Labor The Library of Congress Web site goes on to state, Impressive growth in the services sector including restaurants and hotels accounted for most of the jobs created during the 1980 s and the early 1990 s. The services sector also included the country's large domestic work force, estimated at more than 800, 000 in the early 1990 s. The distribution of labor continued to change in the 1990 s, in response to global and regional market factors and political change in South Africa. For example, despite the importance of mining revenues throughout the twentieth century, the mining industry employed a dwindling share of the work force -- only about 7 percent in 1995, down from nearly 10 percent a decade earlier.

(Labor Force sub heading, para. 2 & 3). We believe that the area of labor is a very attractive enticement for tourism to move into the South African market. FIFTH SCREENING Competitive Forces Specific statistical information on the competitive forces within South Africa's (SA) travel industry is difficult to find but research conducted by a United Kingdom (UK) organization, the Overseas Development Institute, sheds some light on the subject (Overseas Development Institute [ODI], 2003). The study revealed that, although some regional investment in the market exists, the tourism market in South Africa is dominated by two or three nationally owned companies (ID 21, 2000). This results in the majority of all non-airline earnings being retained domestically.

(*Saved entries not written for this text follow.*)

-- ==== Sys2Proof/Machine/Dispatch.lean ====
section
/-! DEFINITION. One arm per command, each one direct call of its meaning. -/

namespace Sys2Proof.Machine

/-- The effect of a command on everything but the queue of waiting commands. -/
def exec (i : Instr) (s : State) : Host.Outcome State Fault Refusal :=
  match i with
  | .powerOn => Sys2Proof.Machine.execPowerOn s
  | .resetPin => Sys2Proof.Machine.execResetPin s
  | .receiveByte b e => Sys2Proof.Machine.execReceiveByte b e s
  | .gapTimerExpiry => Sys2Proof.Machine.execGapTimerExpiry s
  | .replySent => Sys2Proof.Machine.execReplySent s
  | .linkLapse => Sys2Proof.Machine.execLinkLapse s
  | .unknownKindRequest k p => Sys2Proof.Machine.execUnknownKindRequest k p s
  | .setCylinder p => Sys2Proof.Machine.execSetCylinder p s
  | .setZoneBounds p => Sys2Proof.Machine.execSetZoneBounds p s
  | .setZone p => Sys2Proof.Machine.execSetZone p s
  | .setSource p => Sys2Proof.Machine.execSetSource p s
  | .setSolar p => Sys2Proof.Machine.execSetSolar p s
  | .setHold p => Sys2Proof.Machine.execSetHold p s
  | .setProbeMap p => Sys2Proof.Machine.execSetProbeMap p s
  | .setProbeTrim p => Sys2Proof.Machine.execSetProbeTrim p s
  | .setMeter p => Sys2Proof.Machine.execSetMeter p s
  | .setOutput p => Sys2Proof.Machine.execSetOutput p s
  | .setFaultPolicy p => Sys2Proof.Machine.execSetFaultPolicy p s
  | .setLink p => Sys2Proof.Machine.execSetLink p s
  | .sourceEnable p => Sys2Proof.Machine.execSourceEnable p s
  | .sourceDisable p => Sys2Proof.Machine.execSourceDisable p s
  | .sourceReset p => Sys2Proof.Machine.execSourceReset p s
  | .boost p => Sys2Proof.Machine.execBoost p s
  | .boostCancel p => Sys2Proof.Machine.execBoostCancel p s
  | .surplus p => Sys2Proof.Machine.execSurplus p s
  | .forceOutput p => Sys2Proof.Machine.execForceOutput p s
  | .releaseOutput p => Sys2Proof.Machine.execReleaseOutput p s
  | .holdNow p => Sys2Proof.Machine.execHoldNow p s
  | .clearFaults p => Sys2Proof.Machine.execClearFaults p s
  | .lockLimits p => Sys2Proof.Machine.execLockLimits p s
  | .restart p => Sys2Proof.Machine.execRestart p s
  | .ident p => Sys2Proof.Machine.execIdent p s
  | .status p => Sys2Proof.Machine.execStatus p s
  | .layers p => Sys2Proof.Machine.execLayers p s
  | .zones p => Sys2Proof.Machine.execZones p s
  | .source p => Sys2Proof.Machine.execSource p s
  | .solar p => Sys2Proof.Machine.execSolar p s
  | .hold p => Sys2Proof.Machine.execHold p s
  | .meters p => Sys2Proof.Machine.execMeters p s
  | .energy p => Sys2Proof.Machine.execEnergy p s
  | .faults p => Sys2Proof.Machine.execFaults p s
  | .probes p => Sys2Proof.Machine.execProbes p s
  | .outputs p => Sys2Proof.Machine.execOutputs p s
  | .config p => Sys2Proof.Machine.execConfig p s
  | .conversion c r => Sys2Proof.Machine.execConversion c r s
  | .pulse m => Sys2Proof.Machine.execPulse m s
  | .drawGateExpiry => Sys2Proof.Machine.execDrawGateExpiry s
  | .loopGateExpiry => Sys2Proof.Machine.execLoopGateExpiry s
  | .modelPeriodExpiry => Sys2Proof.Machine.execModelPeriodExpiry s
  | .surplusTimerExpiry => Sys2Proof.Machine.execSurplusTimerExpiry s
  | .furtherEvaluation => Sys2Proof.Machine.execFurtherEvaluation s
  | .holdoffTimerExpiry z => Sys2Proof.Machine.execHoldoffTimerExpiry z s
  | .holdRequest => Sys2Proof.Machine.execHoldRequest s
  | .stepEnd => Sys2Proof.Machine.execStepEnd s
  | .holdTaken => Sys2Proof.Machine.execHoldTaken s
  | .holdNone => Sys2Proof.Machine.execHoldNone s
  | .holdLost => Sys2Proof.Machine.execHoldLost s
  | .confirmInputChange input a => Sys2Proof.Machine.execConfirmInputChange input a s
  | .dwellEnd n => Sys2Proof.Machine.execDwellEnd n s
  | .confirmWindowExpiry n => Sys2Proof.Machine.execConfirmWindowExpiry n s
  | .minimumRunCompletion n => Sys2Proof.Machine.execMinimumRunCompletion n s
  | .overrunExpiry n => Sys2Proof.Machine.execOverrunExpiry n s
  | .holdExpiry n => Sys2Proof.Machine.execHoldExpiry n s
  | .warmExpiry n => Sys2Proof.Machine.execWarmExpiry n s
  | .minuteEvent => Sys2Proof.Machine.execMinuteEvent s
  | .hourCountWrap => Sys2Proof.Machine.execHourCountWrap s
  | .stepTimeout => Sys2Proof.Machine.execStepTimeout s
  | .intervalExpiry => Sys2Proof.Machine.execIntervalExpiry s
  | .recoveryEnd l => Sys2Proof.Machine.execRecoveryEnd l s
  | .uptimeIncrement => Sys2Proof.Machine.execUptimeIncrement s

end Sys2Proof.Machine
end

Even much of the 40 percent earned by the airlines remains within the country. Only about 10 percent of tourism income goes to foreign agents. Since the tourism industry is dominated by nationally owned organizations, the government of South Africa provides insight into the marketing strategies used by these service providers. The direction was set in 2000 by Valli Moosa, South African Minister of Environmental Affairs and Tourism, when he gave a high-level overview of the country's marketing plan (Sapa, 2000).

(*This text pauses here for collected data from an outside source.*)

-- ==== Sys2Proof/Safety.lean ====
section
/-! DEFINITION. What the manual promises of every state between two events, in the terms the statements use: one
predicate per block, each with the rules it collects, and the forms in which a statement speaks of a request and its
reply. -/

namespace Sys2Proof.Machine

/-! ### Requests and replies -/

/-- The request of the given kind and payload is taken at its command (R189): no request is being answered, and it is
the oldest in the queue or its frame arrives in an empty queue. -/
def State.Takes (s : State) (kind : Byte) (payload : List Byte) : Prop :=
  s.mpt.reply = none ∧ (s.mpt.queue = [] ∨ s.mpt.queue.head? = some ⟨kind, payload⟩)

/-- The state in which a taken request is judged: its frame stands in the queue (R189). A frame that arrives loads the
supervision timer (R194). -/
def State.taking (s : State) (kind : Byte) (payload : List Byte) : State :=
  if s.mpt.queue = [] then
    { s with
      mpt :=
        { s.mpt with
          queue := [⟨kind, payload⟩]
          supervision := if s.mpt.interval = 0 then none else some s.mpt.interval } }
  else s

/-- The state with a reply under way (R191); the model's free-value counter has moved on by one. -/
def State.replying (s : State) (kind : Byte) (code : ResultCode) (data : List Byte) : State :=
  { s with freeCount := s.freeCount + 1, mpt := { s.mpt with reply := some (replyFrame kind code data) } }

/-- The KIND of a request command (sections 11.4.2 and 11.4.3). -/
def kindOf : Instr → Option Byte
  | .unknownKindRequest k _ => some k
  | .setCylinder _ => some 0x10 | .setZoneBounds _ => some 0x11 | .setZone _ => some 0x12 | .setSource _ => some 0x13
  | .setSolar _ => some 0x14 | .setHold _ => some 0x15 | .setProbeMap _ => some 0x16 | .setProbeTrim _ => some 0x17
  | .setMeter _ => some 0x18 | .setOutput _ => some 0x19 | .setFaultPolicy _ => some 0x1A | .setLink _ => some 0x1B
  | .sourceEnable _ => some 0x20 | .sourceDisable _ => some 0x21 | .sourceReset _ => some 0x22 | .boost _ => some 0x23
  | .boostCancel _ => some 0x24 | .surplus _ => some 0x25 | .forceOutput _ => some 0x26 | .releaseOutput _ => some 0x27
  | .holdNow _ => some 0x28 | .clearFaults _ => some 0x29 | .lockLimits _ => some 0x2A | .restart _ => some 0x2B
  | .ident _ => some 0x01 | .status _ => some 0x02 | .layers _ => some 0x03 | .zones _ => some 0x04
  | .source _ => some 0x05 | .solar _ => some 0x06 | .hold _ => some 0x07 | .meters _ => some 0x08
  | .energy _ => some 0x09 | .faults _ => some 0x0A | .probes _ => some 0x0B | .outputs _ => some 0x0C
  | .config _ => some 0x0D
  | .powerOn | .resetPin | .receiveByte _ _ | .gapTimerExpiry | .replySent | .linkLapse | .conversion _ _ | .pulse _
  | .drawGateExpiry | .loopGateExpiry | .modelPeriodExpiry | .surplusTimerExpiry | .furtherEvaluation
  | .holdoffTimerExpiry _ | .holdRequest | .stepEnd | .holdTaken | .holdNone | .holdLost | .confirmInputChange _ _
  | .dwellEnd _ | .confirmWindowExpiry _ | .minimumRunCompletion _ | .overrunExpiry _ | .holdExpiry _ | .warmExpiry _
  | .minuteEvent | .hourCountWrap | .stepTimeout | .intervalExpiry | .recoveryEnd _ | .uptimeIncrement => none

/-- The payload length of the requests whose length section 11.4 gives as one number. -/
def fixedLength : Instr → Option Nat
  | .setCylinder _ => some 10 | .setZoneBounds _ => some 2 | .setSolar _ => some 18 | .setProbeMap _ => some 18
  | .setProbeTrim _ => some 2 | .setOutput _ => some 3 | .setFaultPolicy _ => some 16 | .setLink _ => some 2
  | .sourceEnable _ => some 1 | .sourceDisable _ => some 1 | .sourceReset _ => some 1 | .boost _ => some 3
  | .boostCancel _ => some 1 | .surplus _ => some 2 | .forceOutput _ => some 2 | .releaseOutput _ => some 1
  | .holdNow _ => some 0 | .lockLimits _ => some 0 | .restart _ => some 1
  | .ident _ => some 0 | .status _ => some 0 | .layers _ => some 1 | .zones _ => some 1 | .source _ => some 1
  | .solar _ => some 0 | .hold _ => some 0 | .meters _ => some 0 | .energy _ => some 0 | .faults _ => some 0
  | .probes _ => some 1 | .outputs _ => some 0 | .config _ => some 2
  | .unknownKindRequest _ _ | .setZone _ | .setSource _ | .setHold _ | .setMeter _ | .clearFaults _ => none
  | .powerOn | .resetPin | .receiveByte _ _ | .gapTimerExpiry | .replySent | .linkLapse | .conversion _ _ | .pulse _
  | .drawGateExpiry | .loopGateExpiry | .modelPeriodExpiry | .surplusTimerExpiry | .furtherEvaluation
  | .holdoffTimerExpiry _ | .holdRequest | .stepEnd | .holdTaken | .holdNone | .holdLost | .confirmInputChange _ _
  | .dwellEnd _ | .confirmWindowExpiry _ | .minimumRunCompletion _ | .overrunExpiry _ | .holdExpiry _ | .warmExpiry _
  | .minuteEvent | .hourCountWrap | .stepTimeout | .intervalExpiry | .recoveryEnd _ | .uptimeIncrement => none

/-- The commands that may change a setting: the requests 0x10 to 0x1B, power-on and the RESET pin; a sent reply only
as the start of a cold restart. -/
def writesSettings (s : State) : Instr → Bool
  | .powerOn | .resetPin | .setCylinder _ | .setZoneBounds _ | .setZone _ | .setSource _ | .setSolar _ | .setHold _
  | .setProbeMap _ | .setProbeTrim _ | .setMeter _ | .setOutput _ | .setFaultPolicy _ | .setLink _ => true
  | .replySent => decide (s.mpt.restartDue = some .cold)
  | _ => false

According to Moosa, SA is .".. embarking on the 'biggest-ever' international marketing campaign to garner more tourists for South Africa" (para. 6). In addition to the European market, which traditionally has been the strongest, the United States (US) is coming on strong. Moosa does talk of developing domestic tourism but the primary focus of upcoming marketing strategies is the international sector with Europe and the US ranking high. Another market share factor that should be noted comes to light in a recent Business Report article (d'Angelo, 2003).

This article cites SA's deputy director-general of environmental affairs and tourism, Patrick Mat lou, as he criticized South Africa Airlines (SAA). The airline is "focusing on retaining its share of the lucrative business market at the expense of encouraging growth in tourism" (d'Angelo, 2003, para. 3). While SAA is encouraging the tourism portfolio committee to restrain from seeking foreign airline resources on the grounds of a lack of commitment to the South African market, SAA is not developing itself to be able to support a growing tourist market.

It is for these reasons that we recommend caution as we consider expansion into South Africa. First of all, until there is evidence of adequate development of the airline industry we do not want to rush in. It would be easy to develop a client base that would serve South Africa only to find the tourists could not reach their destinations in a timely fashion. This critical issue needs a resolution before proceeding. Also, careful consideration should be given to a {political? } climate, which is currently dominated by the two or three major national organizations. However, this should not drive us away from the market.

The government and people of South Africa could welcome further development of the industry, even from foreign interests, since tourism can provide a means for job growth within the country but it would also mean additional revenue going outside of the country. Further investigation of the market of South Africa is required before a decision should be made. SIXTH SCREENING Modes of Entry Taking into consideration both the fact that South Africa has a growing $10 billion a year tourism industry, the various risk factors and potential foreign trade and investment information discussed, it is advisable to start our business as a joint venture. Research has shown us that South Africa is anxious to develop their industries and reduce unemployment.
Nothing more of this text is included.